◆ RECORD SET
theorem State.portDown_follows {s₀ s : State} (p : Nat) (keep₀ : Follows s₀ s) : Follows s₀ (State.portDown s p) := by
  unfold State.portDown
  with_reducible repeat' first
    | assumption | apply State.incReg_follows | apply State.setFlag_follows | apply State.internal_follows | apply State.syncPort_follows
    | apply State.portsChanged_follows | apply State.reinject_follows | simp only [Follows.same] | apply Follows.foldl | apply Follows.foldl_fst
    | apply Follows.foldl_snd | intro _ | split | dsimp only

theorem State.acked_follows {s₀ s : State} (p n : Nat) (keep₀ : Follows s₀ s) : Follows s₀ (State.acked s p n) := by
  unfold State.acked
  with_reducible repeat' first
    | assumption | simp only [Follows.same] | split | dsimp only

theorem State.allPortsDown_follows {s₀ s : State}  (keep₀ : Follows s₀ s) : Follows s₀ (State.allPortsDown s) := by
  unfold State.allPortsDown
  with_reducible repeat' first
    | assumption | apply State.setFlag_follows | apply State.syncPort_follows | simp only [Follows.same] | apply Follows.foldl
    | apply Follows.foldl_fst | apply Follows.foldl_snd | intro _ | split | dsimp only

theorem State.portMask_follows {s₀ s : State} (v : Nat) (keep₀ : Follows s₀ s) : Follows s₀ (State.portMask s v) := by
  unfold State.portMask
  with_reducible repeat' first
    | assumption | apply State.setFlag_follows | apply State.syncPort_follows | apply State.portsChanged_follows | apply Follows.foldl
    | apply Follows.foldl_fst | apply Follows.foldl_snd | intro _ | split | dsimp only

theorem State.housesInvalid_follows {s₀ s : State}  (keep₀ : Follows s₀ s) : Follows s₀ (State.housesInvalid s) := by
  unfold State.housesInvalid
  with_reducible repeat' first
    | assumption | apply State.setFlag_follows | apply Follows.foldl | apply Follows.foldl_fst | apply Follows.foldl_snd | intro _ | split
    | dsimp only

theorem State.fillRooms_follows {s₀ s : State} (b : Bool) (keep₀ : Follows s₀ s) : Follows s₀ (State.fillRooms s b) := by
  unfold State.fillRooms
  with_reducible repeat' first
    | assumption | apply State.setReg_follows | simp only [Follows.same] | apply Follows.foldl | apply Follows.foldl_fst | apply Follows.foldl_snd
    | intro _ | split | dsimp only

theorem State.swapWrite_follows {s₀ s : State} (v : Nat) (keep₀ : Follows s₀ s) : Follows s₀ (State.swapWrite s v) := by
  unfold State.swapWrite
  with_reducible repeat' first
    | assumption | apply State.setField_follows | apply State.setFlag_follows | apply State.portsChanged_follows | split | dsimp only

theorem State.deadClear_follows {s₀ s : State} (v : Nat) (keep₀ : Follows s₀ s) : Follows s₀ (State.deadClear s v) := by
  unfold State.deadClear
  with_reducible repeat' first
    | assumption | apply State.setReg_follows | split | dsimp only

theorem State.tellFar_follows {s₀ s : State}  (keep₀ : Follows s₀ s) : Follows s₀ (State.tellFar s) := by
  unfold State.tellFar
  with_reducible repeat' first
    | assumption | simp only [Follows.same] | split | dsimp only | exact List.prefix_rfl | with_unfolding_all exact List.prefix_append _ _
    | exact List.prefix_append _ _ | exact Nat.le_refl _ | exact Nat.le_succ _ | exact id | exact Tbl.wf_set _ _ | exact Tbl.wf_clear _
    | apply Follows.update

theorem State.coordWrite_follows {s₀ s : State} (v : Nat) (keep₀ : Follows s₀ s) : Follows s₀ (State.coordWrite s v) := by
  unfold State.coordWrite
  with_reducible repeat' first
    | assumption | apply State.setReg_follows | apply State.setFlag_follows | apply State.newEpoch_follows | apply State.evalPort_follows
    | apply State.portsChanged_follows | apply State.housesInvalid_follows | apply State.fillRooms_follows | apply State.tellFar_follows
    | apply Follows.foldl | apply Follows.foldl_fst | apply Follows.foldl_snd | intro _ | split | dsimp only

theorem State.pkgLinkDown_follows {s₀ s : State} (a b : Nat) (keep₀ : Follows s₀ s) : Follows s₀ (State.pkgLinkDown s a b) := by
  unfold State.pkgLinkDown
  with_reducible repeat' first
    | assumption | apply State.takeFree_follows | apply State.internal_follows | apply State.retire1_follows | simp only [Follows.same]
    | apply Follows.foldl | apply Follows.foldl_fst | apply Follows.foldl_snd | intro _ | refine Follows.of_fst (by assumption) ?_
    | refine Follows.of_snd (by assumption) ?_ | split | dsimp only

/-! ## Identity -/

theorem State.noteSecurity_follows {s₀ s : State}  (keep₀ : Follows s₀ s) : Follows s₀ (State.noteSecurity s) := by
  unfold State.noteSecurity
  with_reducible repeat' first
    | assumption | apply State.extend_follows | split | dsimp only

theorem State.loadFuses_follows {s₀ s : State}  (keep₀ : Follows s₀ s) : Follows s₀ (State.loadFuses s) := by
  unfold State.loadFuses
  with_reducible repeat' first
    | assumption | apply State.setReg_follows | apply State.showFuse_follows | apply Follows.foldl | apply Follows.foldl_fst
    | apply Follows.foldl_snd | intro _ | split | dsimp only

theorem State.bootStep1_follows {s₀ s : State}  (keep₀ : Follows s₀ s) : Follows s₀ (State.bootStep1 s) := by
  unfold State.bootStep1
  with_reducible repeat' first
    | assumption | apply State.setReg_follows | apply State.extend_follows | apply State.noteSecurity_follows | simp only [Follows.same]
    | apply Follows.foldl | apply Follows.foldl_fst | apply Follows.foldl_snd | intro _ | split | dsimp only

/-! ## Power -/

theorem State.loseMem_follows {s₀ s : State} (p : Nat → Bool) (keep₀ : Follows s₀ s) : Follows s₀ (State.loseMem s p) := by
  unfold State.loseMem
  with_reducible repeat' first
    | assumption | simp only [Follows.same] | split | dsimp only | exact List.prefix_rfl | with_unfolding_all exact List.prefix_append _ _
    | exact List.prefix_append _ _ | exact Nat.le_refl _ | exact Nat.le_succ _ | exact id | exact Tbl.wf_set _ _ | exact Tbl.wf_clear _
    | apply Follows.update

theorem State.loadRepair_follows {s₀ s : State} (k : Nat) (keep₀ : Follows s₀ s) : Follows s₀ (State.loadRepair s k) := by
  unfold State.loadRepair
  with_reducible repeat' first
    | assumption | apply State.setField_follows | apply Follows.foldl | apply Follows.foldl_fst | apply Follows.foldl_snd | intro _ | split
    | dsimp only

theorem State.coreReset_follows {s₀ s : State} (k : Nat) (keep₀ : Follows s₀ s) : Follows s₀ (State.coreReset s k) := by
  unfold State.coreReset
  with_reducible repeat' first
    | assumption | apply State.setFlag_follows | apply State.resetRegs_follows | apply State.setCore_follows | apply State.loadRepair_follows
    | simp only [Follows.same] | split | dsimp only | exact List.prefix_rfl | with_unfolding_all exact List.prefix_append _ _
    | exact List.prefix_append _ _ | exact Nat.le_refl _ | exact Nat.le_succ _ | exact id | exact Tbl.wf_set _ _ | exact Tbl.wf_clear _
    | apply Follows.update

theorem State.resetCores_follows {s₀ s : State}  (keep₀ : Follows s₀ s) : Follows s₀ (State.resetCores s) := by
  unfold State.resetCores
  with_reducible repeat' first
    | assumption | apply State.coreReset_follows | simp only [Follows.same] | apply Follows.foldl | apply Follows.foldl_fst
    | apply Follows.foldl_snd | intro _ | split | dsimp only

theorem State.napLoss_follows {s₀ s : State}  (keep₀ : Follows s₀ s) : Follows s₀ (State.napLoss s) := by
  unfold State.napLoss
  with_reducible repeat' first
    | assumption | apply State.writeBack_follows | apply State.loseMem_follows | apply State.resetCores_follows | simp only [Follows.same] | split
    | dsimp only

theorem State.deepLoss_follows {s₀ s : State}  (keep₀ : Follows s₀ s) : Follows s₀ (State.deepLoss s) := by
  unfold State.deepLoss
  with_reducible repeat' first
    | assumption | apply State.writeBack_follows | apply State.loseMem_follows | apply State.resetCores_follows | simp only [Follows.same] | split
    | dsimp only

theorem State.loadStacks_follows {s₀ s : State}  (keep₀ : Follows s₀ s) : Follows s₀ (State.loadStacks s) := by
  unfold State.loadStacks
  with_reducible repeat' first
    | assumption | apply State.setField_follows | apply State.setFlag_follows | apply Follows.foldl | apply Follows.foldl_fst
    | apply Follows.foldl_snd | intro _ | split | dsimp only

theorem State.ringsOff_follows {s₀ s : State}  (keep₀ : Follows s₀ s) : Follows s₀ (State.ringsOff s) := by
  unfold State.ringsOff
  with_reducible repeat' first
    | assumption | apply State.setFlag_follows | apply Follows.foldl | apply Follows.foldl_fst | apply Follows.foldl_snd | intro _ | split
    | dsimp only

theorem State.noteDeepProts_follows {s₀ t : State} (s : State) (keep : Follows s₀ t) : Follows s₀ (s.noteDeepProts t) := by
  unfold State.noteDeepProts
  dsimp only
  exact Follows.foldl (fun _ _ h => State.noteProt_follows _ _ _ _ h) _ (Follows.foldl (fun _ _ h => State.noteProt_follows _ _ _ _ h) _ keep)

theorem State.deepRegs_follows {s₀ s : State}  (keep₀ : Follows s₀ s) : Follows s₀ (State.deepRegs s) := by
  unfold State.deepRegs
  with_reducible repeat' first
    | assumption | apply State.setFlag_follows | apply State.resetRegs_follows | apply State.resetCores_follows | apply State.loadStacks_follows
    | apply State.ringsOff_follows | apply State.noteDeepProts_follows | simp only [Follows.same] | split | dsimp only

theorem State.syncPower_follows {s₀ s : State}  (keep₀ : Follows s₀ s) : Follows s₀ (State.syncPower s) := by
  unfold State.syncPower
  with_reducible repeat' first
    | assumption | apply State.setField_follows | apply State.setFlag_follows | split | dsimp only

theorem State.setPower_follows {s₀ s : State} (st : Nat) (keep₀ : Follows s₀ s) : Follows s₀ (State.setPower s st) := by
  unfold State.setPower
  with_reducible repeat' first
    | assumption | apply State.setField_follows | apply State.syncPower_follows | split | dsimp only

theorem State.wakeNow_follows {s₀ s : State} (cause : Nat) (keep₀ : Follows s₀ s) : Follows s₀ (State.wakeNow s cause) := by
  unfold State.wakeNow
  with_reducible repeat' first
    | assumption | apply State.setFlag_follows | apply State.noteWake_follows | apply State.deepRegs_follows | apply State.setPower_follows
    | simp only [Follows.same] | split | dsimp only

theorem State.wakeFrom_follows {s₀ s : State} (cause : Nat) (keep₀ : Follows s₀ s) : Follows s₀ (State.wakeFrom s cause) := by
  unfold State.wakeFrom
  with_reducible repeat' first
    | assumption | apply State.wakeNow_follows | simp only [Follows.same] | split | dsimp only

theorem State.wakeSource_follows {s₀ s : State} (cause : Nat) (privileged : Bool) (wakes : List Nat) (keep₀ : Follows s₀ s) : Follows s₀ (State.wakeSource s cause privileged wakes) := by
  unfold State.wakeSource
  with_reducible repeat' first
    | assumption | apply State.leaveIdle_follows | apply State.wakeFrom_follows | simp only [Follows.same] | split | dsimp only

theorem State.heldWake_follows {s₀ s : State}  (keep₀ : Follows s₀ s) : Follows s₀ (State.heldWake s) := by
  unfold State.heldWake
  with_reducible repeat' first
    | assumption | apply State.wakeNow_follows | simp only [Follows.same] | split | dsimp only

theorem State.actReq_follows {s₀ s : State} (t : Nat) (keep₀ : Follows s₀ s) : Follows s₀ (State.actReq s t) := by
  unfold State.actReq
  with_reducible repeat' first
    | assumption | apply State.setFlag_follows | apply State.setPower_follows | apply State.wakeFrom_follows | simp only [Follows.same] | split
    | dsimp only

theorem State.actHeld_follows {s₀ s : State}  (keep₀ : Follows s₀ s) : Follows s₀ (State.actHeld s) := by
  unfold State.actHeld
  with_reducible repeat' first
    | assumption | apply State.actReq_follows | simp only [Follows.same] | split | dsimp only

theorem State.powerWrite_follows {s₀ s : State} (t : Nat) (keep₀ : Follows s₀ s) : Follows s₀ (State.powerWrite s t) := by
  unfold State.powerWrite
  with_reducible repeat' first
    | assumption | apply State.setField_follows | apply State.actReq_follows | simp only [Follows.same] | split | dsimp only

theorem State.cancelFetched_follows {s₀ s : State}  (keep₀ : Follows s₀ s) : Follows s₀ (State.cancelFetched s) := by
  unfold State.cancelFetched
  with_reducible repeat' first
    | assumption | apply State.setSlot_follows | apply State.stage_follows | simp only [Follows.same] | apply Follows.foldl
    | apply Follows.foldl_fst | apply Follows.foldl_snd | intro _ | split | dsimp only

theorem State.protectedOff_follows {s₀ s : State}  (keep₀ : Follows s₀ s) : Follows s₀ (State.protectedOff s) := by
  unfold State.protectedOff
  with_reducible repeat' first
    | assumption | apply State.setFlag_follows | apply State.allPortsDown_follows | apply State.deepLoss_follows | apply State.ringsOff_follows
    | apply State.setPower_follows | apply State.cancelFetched_follows | simp only [Follows.same] | split | dsimp only

theorem State.shedRecord_follows {s₀ s : State} (rose : Bool) (keep₀ : Follows s₀ s) : Follows s₀ (State.shedRecord s rose) := by
  unfold State.shedRecord
  with_reducible repeat' first
    | assumption | apply State.raise_follows | split | dsimp only

theorem State.ratio_follows {s₀ s : State} (a b : Nat) (keep₀ : Follows s₀ s) : Follows s₀ (State.ratio s a b).2 := by
  unfold State.ratio
  with_reducible repeat' first
    | assumption | apply State.takeFree_follows | refine Follows.of_fst (by assumption) ?_ | refine Follows.of_snd (by assumption) ?_ | split
    | dsimp only

theorem State.thermalAlarm_follows {s₀ s : State} (i t : Nat) (keep₀ : Follows s₀ s) : Follows s₀ (State.thermalAlarm s i t).1 := by
  unfold State.thermalAlarm
  with_reducible repeat' first
    | assumption | apply State.internal_follows | apply State.syncPower_follows | simp only [Follows.same] | split | dsimp only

◆ WHAT THIS TASK INVOLVES
If a line of the data contains the word "deadClear", it counts toward the total; state that total alone.

◆ RESPONSE BELOW
2